There is very little sexual connection to crossdressing for me, although that has not always been the case. I started to crossdress when I was between 6 and 9 years old, before I had much of a concept of what sex was all about. It wasn’t until I started going through puberty that crossdressing started to have sexual overtones. But then again, for a teenage boy, what doesn’t have sexual overtones. As I matured into adulthood, the sexual ties to crossdressing gradually weakened, and now there is little connection between the way that I’m dressed and my sexual arousal.
Being raised in a Catholic household, I found out rather quickly that my predilection to wearing girls’ clothes was something that I needed to hide, and I had many of the same guilt feelings that have already been expressed. When I got married, the guilt was exacerbated by hiding it from my wife, and later from my 5 kids. I also hoped that I could hide this from God, although, by that time attending a Presbyterian church, I knew that that was not possible.
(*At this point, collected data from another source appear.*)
-- ==== Sys2Proof/Machine/Ops.lean ====
section
/-!
DEFINITION. The operations that every meaning is built of: memory by byte, word and line, the record of sent messages, counted events, interrupts, the error log, timestamps, homes and memory ranges, and free values.
-/
namespace Sys2Proof.Machine
open Sys2Proof

/-! ## Page indices and cells -/

@[reducible] def pCTL : Nat := 0x00
@[reducible] def pBCN : Nat := 0x01
@[reducible] def pSEC : Nat := 0x02
@[reducible] def pMBX : Nat := 0x03
@[reducible] def pCNT : Nat := 0x04
@[reducible] def pRAS : Nat := 0x05
@[reducible] def pCAS : Nat := 0x06
@[reducible] def pDET : Nat := 0x07
@[reducible] def pLAN : Nat := 0x08
@[reducible] def pHOM : Nat := 0x09
@[reducible] def pMOV : Nat := 0x0A
@[reducible] def pXFM : Nat := 0x0B
@[reducible] def pTIR : Nat := 0x0C
@[reducible] def pLMP : Nat := 0x0D
@[reducible] def pFNC : Nat := 0x0E
@[reducible] def pENG : Nat := 0x10
@[reducible] def pHST0 : Nat := 0x11
@[reducible] def pHST1 : Nat := 0x12
@[reducible] def pNMP0 : Nat := 0x14
@[reducible] def pFMP1 : Nat := 0x17
@[reducible] def pSPN : Nat := 0x18

/-- The page indices that stand for a unit (R47). -/
def isPage (p : Nat) : Bool := p ≤ 0x0E || (0x10 ≤ p && p ≤ 0x12) || (0x14 ≤ p && p ≤ 0x18)

/-- PG_CAP[PRESENT]: the build contains the unit (R39). -/
def present (s : State) (p : Nat) : Bool :=
  if p = pXFM then s.build.xfm else if p = pTIR then s.build.tir
  else if p = 0x16 || p = 0x17 then s.build.fmp else if p = pSPN then s.build.spn else isPage p

/-- The units that no fence closes (R641). -/
def unfenceable (p : Nat) : Bool :=
  [pCTL, pBCN, pSEC, pMBX, pRAS, pCAS, pLAN, pHOM, pLMP, pFNC].contains p

/-- Fuse rows of the fuse map (R703): lifecycle, minimum SVN, anchor enables with the unit fences, and cell disables. -/
def rowLife : Nat := 0x00A
def rowSvn : Nat := 0x00B
def rowOff : Nat := 0x024
def rowCells : Nat := 0x025

/-- PG_CAP[FUSED_OFF]: a fuse fences the unit (R640, the fuse map of R703). -/
def fusedOff (s : State) (p : Nat) : Bool :=
  let w := tget s.fuses.loaded rowOff
  if 0x10 ≤ p ∧ p ≤ 0x18 then bitOf w (4 + (p - 0x10)) else if p = pXFM then bitOf w 13 else if p = pTIR then bitOf w 14 else false

/-- PG_CAP[LOCKSTEP]: the comparator is built; no fuse changes an option bit (R39, R621). -/
def hasLockstep (s : State) : Bool := s.build.lockstep

/-- The comparator works: it is built, and no fuse fences it (R621, R640, R703). -/
def lockstepOn (s : State) : Bool := hasLockstep s && !bitOf (tget s.fuses.loaded rowOff) 15

/-- PG_STAT[FENCED]: fenced by fuse, by PG_CTL[FENCE] or by RAS (R640). -/
def fenced (s : State) (p : Nat) : Bool := fusedOff s p || (tget s.pages p).fence

/-- A cell of the disabled-unit map is fenced (R647). -/
def cellFenced (s : State) (c : Nat) : Bool :=
  s.ras.cells.contains c || (decide (c < 56) && bitOf (tget s.fuses.loaded rowCells) c)

/-- The units of a page accept new work: ENABLE, which reads 1 on the pages where it is RO (R57). -/
def enabled (s : State) (p : Nat) : Bool :=
  if p = pENG || p = pHST0 || p = pHST1 || (pNMP0 ≤ p && p ≤ pSPN) || p = pMOV || p = pXFM || p = pTIR || p = pCNT
  then (tget s.pages p).enable else true

/-- The header of a page. -/
def page (s : State) (p : Nat) : Page := tget s.pages p

/-- A state with the header of a page changed. -/
def updPage (s : State) (p : Nat) (f : Page → Page) : State := { s with pages := tupd s.pages p f }

/-- The link registers of a host station. -/
def hst (s : State) (h : Nat) : Link := tget s.hst h
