/-- Operation k may change the records on these lines in their places now, or takes the lines for it (R36). -/
def recReady (s : State) (k line : Nat) : Bool := lineIdle s line || (!homeHere s line && lineCurrent s k line)

/-- The lines are made ready for operation k, when one of them is not: none when it may go on. -/
def recAsk (s : State) (k : Nat) (ls : List Nat) : Option State :=
  let l := ls.filter (fun x => !recReady s k x)
  if l.isEmpty then none else some (l.foldl (fun t x => ownClear t k x) s)

/-- A command that must wait is taken again in the next event tick. -/
def later (s : State) (i : Instr) : State := { s with sampled := s.sampled ++ [i] }

/-- Operation k reads some lines and changes records on others: it asks for those it must wait for; none when it may go on (R36). -/
def linesAsk (s : State) (k : Nat) (reads recs : List Nat) : Option State :=
  if reads.all (lineCurrent s k) then recAsk s k recs else some (reads.foldl (fun t l => ownAsk t k l) s)

/-- Lines of the records of objects of a partition, of those that have a place (R433). -/
def objLines (s : State) (p : Nat) (ids : List Nat) : List Nat :=
  (ids.filterMap (fun id => match objWhere s p id with
    | (.ok, a) => some (a / 128)
    | _ => none)).dedup

/-- The line of the fence or barrier record that a reference names, when it passes the check of R451 and lies in this package. -/
def fenceLine (s : State) (p obj idx : Nat) : List Nat :=
  match fenceCheck s p obj idx with
  | none => []
  | some g => match gpaLookup s p g with
    | (.ok, a, none) => [a / 128]
    | _ => []

/-- Operation k of the block may read these lines from memory now, or asks for those whose data it must wait for (R36). -/
def ownLines (s : State) (k : Nat) (ls : List Nat) : Bool × State :=
  if ls.all (lineCurrent s k) then (true, { s with hom := { s.hom with fresh := s.hom.fresh.filter (fun x => !(x.1 == k && ls.contains x.2)) } })
  else (false, ls.foldl (fun t l => ownAsk t k l) s)

/-- Lines of the n bytes from an NPA up. -/
def linesOf (a n : Nat) : List Nat := (List.range ((a + n + 127) / 128 - a / 128)).map (fun i => a / 128 + i)

/-- The block's own coherent write of whole or partial lines through their homes, without waiting for the answer: what a unit
inside the block issues from its relay (R36). -/
def relayWrite (s : State) (p line : Nat) (d : LineData) (m : LineMask) (pois : Nat) : State :=
  place s { op := if m = BitVec.allOnes 128 then .wrFull else .wrPart, agent := 32 + s.cas.pos, origin := .relay, part := p,
            line := line, data := d, mask := m, poison := pois }

end Sys2Proof.Machine
end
It wasn’t until I was in my mid 40s that I started to gain some understanding of what it is to be transgendered (in the broad sense), and to accept it as part of who I am. But I still hid it from my wife and kids for fear of losing them.
At some point, after a lot of prayer and research, I came to the conclusion that there was no reason to hide my crossdressing from God. He made me this way, so He already knew about it. So I made a deal with God (or so I thought) that as long as crossdressing did not interfere with my relationship with Him it would be OK. But I soon found that it was interfering, and purged for the umpteenth and last time. After more prayer and study, it came to me that my crossdressing was not really the curse that I had always believed it to be. Rather, it was a gift. God created me this way for a reason, He gave me this gift. What was the sin was what I was, or was not doing with this gift.
I believe that I have been very blessed in my life, showered with gifts, and in response to those blessings I want to do something in return. That something is to serve God’s people (we are all God’s people, even those that believe in some other form of God, or that believe in no God) by using the gifts that He has given to the best of my ability. The sin that I had been committing was not putting on women’s clothes, but in not using this gift to serve others. Being transgendered is not a sin. What we do or don’t do with it can be a sin.
Now my wife and kids know that I’m transgendered. My wife is accepting and supportive. My kids are at various levels of accepting and supportive. And I’m still trying to figure out how best to use this gift.